Do you like Horenstein's Mahler? Horenstein is the other conductor that most comes to my mind when I hear Bertini's recordings. I don't find Bertini to be quite as feisty as Horenstein, but his sense of strength and refined detail is similar.

Mark

(PS- I didn't think you'd keep the Sinopoli! )
The Horenstein 3 is the only one I have heard, and it is of course a classic.
post #1789 of 3714
Quote:
Originally Posted by DarkAngel
I see the old Bertini/EMI 1,2,3,4,5 partial Mahler symphony set is widely available used for a fraction of the set price at Amazon if someone wanted to only make smaller investment.

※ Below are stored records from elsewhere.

theorem execVpack_inv {_c : Bool} {mk : Nat} {d : Nat} {a : Nat} {b : Nat} {s : State} {t_ : State} (s_i : s.Inv) (e_ : execVpack _c mk d a b s =
    .next t_) : t_.Inv := by
  unfold execVpack at e_
  refine State.gate_inv s_i (fun s t s_i e_ => ?_) e_
  try dsimp only at e_
  grind -ring -linarith -lia -ac -order [inv_mk, → State.Inv.mem, → State.Inv.claims, → State.Inv.slots, → State.Inv.dusk, State.gate_inv,
      State.moves_inv]

theorem execVunpk_inv {_c : Bool} {mk : Nat} {d : Nat} {a : Nat} {k : Nat} {s : State} {t_ : State} (s_i : s.Inv) (e_ : execVunpk _c mk d a k s =
    .next t_) : t_.Inv := by
  unfold execVunpk at e_
  refine State.gate_inv s_i (fun s t s_i e_ => ?_) e_
  try dsimp only at e_
  grind -ring -linarith -lia -ac -order [inv_mk, → State.Inv.mem, → State.Inv.claims, → State.Inv.slots, → State.Inv.dusk, State.upd_inv,
      State.gate_inv]

theorem execViota_inv {_c : Bool} {mk : Nat} {d : Nat} {a : Nat} {s : State} {t_ : State} (s_i : s.Inv) (e_ : execViota _c mk d a s = .next t_) :
    t_.Inv := by
  unfold execViota at e_
  refine State.gate_inv s_i (fun s t s_i e_ => ?_) e_
  try dsimp only at e_
  grind -ring -linarith -lia -ac -order [inv_mk, → State.Inv.mem, → State.Inv.claims, → State.Inv.slots, → State.Inv.dusk, State.upd_inv,
      State.gate_inv]

theorem State.maskOp_inv {s : State} {d : Nat} {a : Nat} {b : Nat} {f : Bool → Bool → Bool} {t_ : State} (s_i : s.Inv) (e_ : State.maskOp s d a b f =
    .next t_) : t_.Inv := by
  unfold State.maskOp at e_
  grind -ring -linarith -lia -ac -order [inv_mk, → State.Inv.mem, → State.Inv.claims, → State.Inv.slots, → State.Inv.dusk, State.upd_inv]

theorem execMand_inv {_c : Bool} {d : Nat} {a : Nat} {b : Nat} {s : State} {t_ : State} (s_i : s.Inv) (e_ : execMand _c d a b s = .next t_) : t_.Inv
    := by
  unfold execMand at e_
  grind -ring -linarith -lia -ac -order [inv_mk, → State.Inv.mem, → State.Inv.claims, → State.Inv.slots, → State.Inv.dusk, State.maskOp_inv]

theorem execMor_inv {_c : Bool} {d : Nat} {a : Nat} {b : Nat} {s : State} {t_ : State} (s_i : s.Inv) (e_ : execMor _c d a b s = .next t_) : t_.Inv :=
    by
  unfold execMor at e_
  grind -ring -linarith -lia -ac -order [inv_mk, → State.Inv.mem, → State.Inv.claims, → State.Inv.slots, → State.Inv.dusk, State.maskOp_inv]

theorem execMxor_inv {_c : Bool} {d : Nat} {a : Nat} {b : Nat} {s : State} {t_ : State} (s_i : s.Inv) (e_ : execMxor _c d a b s = .next t_) : t_.Inv
    := by
  unfold execMxor at e_
  grind -ring -linarith -lia -ac -order [inv_mk, → State.Inv.mem, → State.Inv.claims, → State.Inv.slots, → State.Inv.dusk, State.maskOp_inv]

theorem execMandn_inv {_c : Bool} {d : Nat} {a : Nat} {b : Nat} {s : State} {t_ : State} (s_i : s.Inv) (e_ : execMandn _c d a b s = .next t_) : t_.Inv
    := by
  unfold execMandn at e_
  grind -ring -linarith -lia -ac -order [inv_mk, → State.Inv.mem, → State.Inv.claims, → State.Inv.slots, → State.Inv.dusk, State.maskOp_inv]

theorem execMset_inv {_c : Bool} {d : Nat} {v : Nat} {s : State} {t_ : State} (s_i : s.Inv) (e_ : execMset _c d v s = .next t_) : t_.Inv := by
  unfold execMset at e_
  grind -ring -linarith -lia -ac -order [inv_mk, → State.Inv.mem, → State.Inv.claims, → State.Inv.slots, → State.Inv.dusk, State.upd_inv]

theorem execVcut_inv {_c : Bool} {d : Nat} {a : Nat} {s : State} {t_ : State} (s_i : s.Inv) (e_ : execVcut _c d a s = .next t_) : t_.Inv := by
  unfold execVcut at e_
  grind -ring -linarith -lia -ac -order [inv_mk, → State.Inv.mem, → State.Inv.claims, → State.Inv.slots, → State.Inv.dusk, State.upd_inv]

theorem execVpopm_inv {_c : Bool} {d : Nat} {a : Nat} {s : State} {t_ : State} (s_i : s.Inv) (e_ : execVpopm _c d a s = .next t_) : t_.Inv := by
  unfold execVpopm at e_
  grind -ring -linarith -lia -ac -order [inv_mk, → State.Inv.mem, → State.Inv.claims, → State.Inv.slots, → State.Inv.dusk, State.upd_inv]

theorem execVredsum_inv {_c : Bool} {mk : Nat} {d : Nat} {a : Nat} {b : Nat} {s : State} {t_ : State} (s_i : s.Inv) (e_ : execVredsum _c mk d a b s =
    .next t_) : t_.Inv := by
  unfold execVredsum at e_
  refine State.gate_inv s_i (fun s t s_i e_ => ?_) e_
  try dsimp only at e_
  grind -ring -linarith -lia -ac -order [inv_mk, → State.Inv.mem, → State.Inv.claims, → State.Inv.slots, → State.Inv.dusk, State.upd_inv,
      State.gate_inv]

theorem execVredtree_inv {_c : Bool} {mk : Nat} {d : Nat} {a : Nat} {b : Nat} {s : State} {t_ : State} (s_i : s.Inv) (e_ : execVredtree _c mk d a b s
    = .next t_) : t_.Inv := by
  unfold execVredtree at e_
  refine State.gate_inv s_i (fun s t s_i e_ => ?_) e_
  try dsimp only at e_
  grind -ring -linarith -lia -ac -order [inv_mk, → State.Inv.mem, → State.Inv.claims, → State.Inv.slots, → State.Inv.dusk, State.upd_inv,
      State.gate_inv]

theorem execVred_inv {_c : Bool} {mk : Nat} {d : Nat} {a : Nat} {o : Nat} {s : State} {t_ : State} (s_i : s.Inv) (e_ : execVred _c mk d a o s = .next
    t_) : t_.Inv := by
  unfold execVred at e_
  refine State.gate_inv s_i (fun s t s_i e_ => ?_) e_
  try dsimp only at e_
  grind -ring -linarith -lia -ac -order [inv_mk, → State.Inv.mem, → State.Inv.claims, → State.Inv.slots, → State.Inv.dusk, State.upd_inv,
      State.gate_inv]

theorem execVscan_inv {_c : Bool} {mk : Nat} {d : Nat} {a : Nat} {o : Nat} {s : State} {t_ : State} (s_i : s.Inv) (e_ : execVscan _c mk d a o s =
    .next t_) : t_.Inv := by
  unfold execVscan at e_
  refine State.gate_inv s_i (fun s t s_i e_ => ?_) e_
  try dsimp only at e_
  grind -ring -linarith -lia -ac -order [inv_mk, → State.Inv.mem, → State.Inv.claims, → State.Inv.slots, → State.Inv.dusk, State.upd_inv,
      State.gate_inv]

theorem execVffs_inv {_c : Bool} {mk : Nat} {d : Nat} {a : Nat} {s : State} {t_ : State} (s_i : s.Inv) (e_ : execVffs _c mk d a s = .next t_) : t_.Inv
    := by
  unfold execVffs at e_
  grind -ring -linarith -lia -ac -order [inv_mk, → State.Inv.mem, → State.Inv.claims, → State.Inv.slots, → State.Inv.dusk, State.upd_inv]

theorem execVredx_inv {_c : Bool} {mk : Nat} {a : Nat} {q : Nat} {s : State} {t_ : State} (s_i : s.Inv) (e_ : execVredx _c mk a q s = .next t_) :
    t_.Inv := by
  unfold execVredx at e_
  refine State.gate_inv s_i (fun s t s_i e_ => ?_) e_
  try dsimp only at e_
  grind -ring -linarith -lia -ac -order [inv_mk, → State.Inv.mem, → State.Inv.claims, → State.Inv.slots, → State.Inv.dusk, State.upd_inv,
      State.halt_inv, State.gate_inv]

theorem execLaget_inv {_c : Bool} {d : Nat} {f : Nat} {s : State} {t_ : State} (s_i : s.Inv) (e_ : execLaget _c d f s = .next t_) : t_.Inv := by
  unfold execLaget at e_
  grind -ring -linarith -lia -ac -order [inv_mk, → State.Inv.mem, → State.Inv.claims, → State.Inv.slots, → State.Inv.dusk, State.upd_inv]

theorem execLaclr_inv {_c : Bool} {s : State} {t_ : State} (s_i : s.Inv) (e_ : execLaclr _c s = .next t_) : t_.Inv := by
  unfold execLaclr at e_
  grind -ring -linarith -lia -ac -order [inv_mk, → State.Inv.mem, → State.Inv.claims, → State.Inv.slots, → State.Inv.dusk, State.upd_inv]

theorem execSmx_inv {_c : Bool} {mk : Nat} {d : Nat} {a : Nat} {b : Nat} {s : State} {t_ : State} (s_i : s.Inv) (e_ : execSmx _c mk d a b s = .next
    t_) : t_.Inv := by
  unfold execSmx at e_
  refine State.gate_inv s_i (fun s t s_i e_ => ?_) e_
  try dsimp only at e_
  grind -ring -linarith -lia -ac -order [inv_mk, → State.Inv.mem, → State.Inv.claims, → State.Inv.slots, → State.Inv.dusk, State.upd_inv,
      State.gate_inv]

theorem execVrng_inv {_c : Bool} {mk : Nat} {d : Nat} {a : Nat} {w : Nat} {s : State} {t_ : State} (s_i : s.Inv) (e_ : execVrng _c mk d a w s = .next
    t_) : t_.Inv := by
  unfold execVrng at e_
  refine State.gate_inv s_i (fun s t s_i e_ => ?_) e_
  try dsimp only at e_
  grind -ring -linarith -lia -ac -order [inv_mk, → State.Inv.mem, → State.Inv.claims, → State.Inv.slots, → State.Inv.dusk, State.gate_inv,
      State.elementwise_inv]

theorem execVutf_inv {_c : Bool} {mk : Nat} {d : Nat} {a : Nat} {s : State} {t_ : State} (s_i : s.Inv) (e_ : execVutf _c mk d a s = .next t_) : t_.Inv
    := by
  unfold execVutf at e_
  refine State.gate_inv s_i (fun s t s_i e_ => ?_) e_
  try dsimp only at e_
  grind -ring -linarith -lia -ac -order [inv_mk, → State.Inv.mem, → State.Inv.claims, → State.Inv.slots, → State.Inv.dusk, State.gate_inv,
      State.unary_inv]

theorem State.tableEntry_inv {s : State} {xb : Nat} {n : Nat} {i : Nat} {t_ : State} {v_ : Nat} (s_i : s.Inv) (e_ : State.tableEntry s xb n i = .ok
    (t_, v_)) : t_.Inv := by
  unfold State.tableEntry at e_
  grind -ring -linarith -lia -ac -order [inv_mk, → State.Inv.mem, → State.Inv.claims, → State.Inv.slots, → State.Inv.dusk, State.load_inv,
      State.trap_inv]

theorem State.nextEntry_inv {xb : Nat} {n : Nat} {r : State × List Image} {i : Image} {t_ : State} {v_ : List Image} (r_i : r.1.Inv) (e_ :
    State.nextEntry xb n r i = .ok (t_, v_)) : t_.Inv := by
  unfold State.nextEntry at e_
  grind -ring -linarith -lia -ac -order [inv_mk, → State.Inv.mem, → State.Inv.claims, → State.Inv.slots, → State.Inv.dusk, State.tableEntry_inv]

theorem execVtbl_inv {_c : Bool} {mk : Nat} {d : Nat} {a : Nat} {b : Nat} {s : State} {t_ : State} (s_i : s.Inv) (e_ : execVtbl _c mk d a b s = .next
    t_) : t_.Inv := by
  unfold execVtbl at e_
  refine State.gate_inv s_i (fun s t s_i e_ => ?_) e_
  dsimp only at e_
  refine State.finishUnits_inv s_i ?_ e_
  have step : ∀ (u t : State) e, u.Inv → (match (u.hart.unit a e).foldlM (State.nextEntry (s.hart.getX b).toNat (fmtWidth s.hart.fmt / 8)) (u, []) with
      | .error x => (.error x : Except Stop State)
      | .ok (s1, is) => .ok (s1.upd (·.setUnit d e is))) = .ok t → t.Inv := by
    intro u t e s_i e_
    split at e_
    · nomatch e_
    · next h =>
      injection e_ with e_
      subst e_
      exact State.upd_inv (foldlM_fst_inv (fun _ _ _ h e => State.nextEntry_inv h e) _ (s := (u, [])) s_i h)
  split
  · next h => dsimp only; exact State.upd_inv (eachUnit_eq_inv step s_i h)
  · exact State.eachUnit_inv step s_i

theorem execGfromv_inv {_c : Bool} {mk : Nat} {d : Nat} {a : Nat} {s : State} {t_ : State} (s_i : s.Inv) (e_ : execGfromv _c mk d a s = .next t_) :
    t_.Inv := by
  unfold execGfromv at e_
  refine State.gate_inv s_i (fun s t s_i e_ => ?_) e_
  try dsimp only at e_
  grind -ring -linarith -lia -ac -order [inv_mk, → State.Inv.mem, → State.Inv.claims, → State.Inv.slots, → State.Inv.dusk, State.upd_inv,
      State.gate_inv]

theorem execGtov_inv {_c : Bool} {mk : Nat} {d : Nat} {a : Nat} {s : State} {t_ : State} (s_i : s.Inv) (e_ : execGtov _c mk d a s = .next t_) : t_.Inv
    := by
  unfold execGtov at e_
  refine State.gate_inv s_i (fun s t s_i e_ => ?_) e_
  try dsimp only at e_
  grind -ring -linarith -lia -ac -order [inv_mk, → State.Inv.mem, → State.Inv.claims, → State.Inv.slots, → State.Inv.dusk, State.upd_inv,
      State.gate_inv]

theorem State.doubling_inv {s : State} {k : TreeKind} {mk : Nat} {d : Nat} {a : Nat} {g : Nat} {mb : Nat} {t_ : State} (s_i : s.Inv) (e_ :
    State.doubling s k mk d a g mb = .next t_) : t_.Inv := by
  unfold State.doubling at e_
  grind -ring -linarith -lia -ac -order [inv_mk, → State.Inv.mem, → State.Inv.claims, → State.Inv.slots, → State.Inv.dusk, State.upd_inv]

theorem execTup_inv {_c : Bool} {mk : Nat} {d : Nat} {a : Nat} {b : Nat} {y : Nat} {s : State} {t_ : State} (s_i : s.Inv) (e_ : execTup _c mk d a b y
    s = .next t_) : t_.Inv := by
  unfold execTup at e_
  refine State.gate_inv s_i (fun s t s_i e_ => ?_) e_
  try dsimp only at e_
  grind -ring -linarith -lia -ac -order [inv_mk, → State.Inv.mem, → State.Inv.claims, → State.Inv.slots, → State.Inv.dusk, State.gate_inv,
      State.doubling_inv]

theorem execTdown_inv {_c : Bool} {mk : Nat} {d : Nat} {a : Nat} {b : Nat} {y : Nat} {s : State} {t_ : State} (s_i : s.Inv) (e_ : execTdown _c mk d a
    b y s = .next t_) : t_.Inv := by
  unfold execTdown at e_
  refine State.gate_inv s_i (fun s t s_i e_ => ?_) e_
  try dsimp only at e_
  grind -ring -linarith -lia -ac -order [inv_mk, → State.Inv.mem, → State.Inv.claims, → State.Inv.slots, → State.Inv.dusk, State.gate_inv,
      State.doubling_inv]

theorem execTbcast_inv {_c : Bool} {mk : Nat} {d : Nat} {a : Nat} {b : Nat} {s : State} {t_ : State} (s_i : s.Inv) (e_ : execTbcast _c mk d a b s =
    .next t_) : t_.Inv := by
  unfold execTbcast at e_
  refine State.gate_inv s_i (fun s t s_i e_ => ?_) e_
  try dsimp only at e_
  grind -ring -linarith -lia -ac -order [inv_mk, → State.Inv.mem, → State.Inv.claims, → State.Inv.slots, → State.Inv.dusk, State.gate_inv,
      State.doubling_inv]

theorem execTdepth_inv {_c : Bool} {mk : Nat} {d : Nat} {a : Nat} {s : State} {t_ : State} (s_i : s.Inv) (e_ : execTdepth _c mk d a s = .next t_) :
    t_.Inv := by
  unfold execTdepth at e_
  refine State.gate_inv s_i (fun s t s_i e_ => ?_) e_
  try dsimp only at e_
  grind -ring -linarith -lia -ac -order [inv_mk, → State.Inv.mem, → State.Inv.claims, → State.Inv.slots, → State.Inv.dusk, State.gate_inv,
      State.doubling_inv]

theorem execTanc_inv {_c : Bool} {mk : Nat} {d : Nat} {a : Nat} {b : Nat} {s : State} {t_ : State} (s_i : s.Inv) (e_ : execTanc _c mk d a b s = .next
    t_) : t_.Inv := by
  unfold execTanc at e_
  refine State.gate_inv s_i (fun s t s_i e_ => ?_) e_
  try dsimp only at e_
  grind -ring -linarith -lia -ac -order [inv_mk, → State.Inv.mem, → State.Inv.claims, → State.Inv.slots, → State.Inv.dusk, State.gate_inv,
      State.doubling_inv]

theorem execTisanc_inv {_c : Bool} {mk : Nat} {d : Nat} {a : Nat} {b : Nat} {s : State} {t_ : State} (s_i : s.Inv) (e_ : execTisanc _c mk d a b s =
    .next t_) : t_.Inv := by
  unfold execTisanc at e_
  refine State.gate_inv s_i (fun s t s_i e_ => ?_) e_
  try dsimp only at e_
  grind -ring -linarith -lia -ac -order [inv_mk, → State.Inv.mem, → State.Inv.claims, → State.Inv.slots, → State.Inv.dusk, State.gate_inv,
      State.doubling_inv]

theorem execTcontract_inv {_c : Bool} {d : Nat} {a : Nat} {b : Nat} {s : State} {t_ : State} (s_i : s.Inv) (e_ : execTcontract _c d a b s = .next t_)
    : t_.Inv := by
  unfold execTcontract at e_
  refine State.gate_inv s_i (fun s t s_i e_ => ?_) e_
  try dsimp only at e_
  grind -ring -linarith -lia -ac -order [inv_mk, → State.Inv.mem, → State.Inv.claims, → State.Inv.slots, → State.Inv.dusk, State.gate_inv,
      State.doubling_inv]

theorem execTcheck_inv {_c : Bool} {d : Nat} {a : Nat} {s : State} {t_ : State} (s_i : s.Inv) (e_ : execTcheck _c d a s = .next t_) : t_.Inv := by
  unfold execTcheck at e_
  refine State.gate_inv s_i (fun s t s_i e_ => ?_) e_
  try dsimp only at e_
  grind -ring -linarith -lia -ac -order [inv_mk, → State.Inv.mem, → State.Inv.claims, → State.Inv.slots, → State.Inv.dusk, State.gate_inv,
      State.doubling_inv]

theorem State.vamoUnit_inv {op : Nat} {d : Nat} {rel : Bool} {addr : Nat → Nat} {s : State} {e : Nat} {t_ : State} (s_i : s.Inv) (e_ : State.vamoUnit
    op d rel addr s e = .ok t_) : t_.Inv := by
  unfold State.vamoUnit at e_
  grind -ring -linarith -lia -ac -order [inv_mk, → State.Inv.mem, → State.Inv.claims, → State.Inv.slots, → State.Inv.dusk, State.upd_inv,
      State.rmw_inv]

Bertini only has 7 CDs in entire Tower Records inventory currently.......and I had never heard of him previously, so no wonder his death was not noted in major classical press.
Actually his death was noted outside Gramophone. Bertini was born in Romania and emigrated to Israel in 1947. He was active in Israel, then worked for the Detroit SO in the 80s and was the director of the Cologne Radio Symphony Orchestra for many years. His last position was as the musical director of the Tokyo Metropolitan SO. His passing was noted in the Japanese Press, German press and the Israeli press. The fact that Gramophone ignored him is of a piece with how they do things. Certainly Tony Duggan at Music web is very familiar with his work.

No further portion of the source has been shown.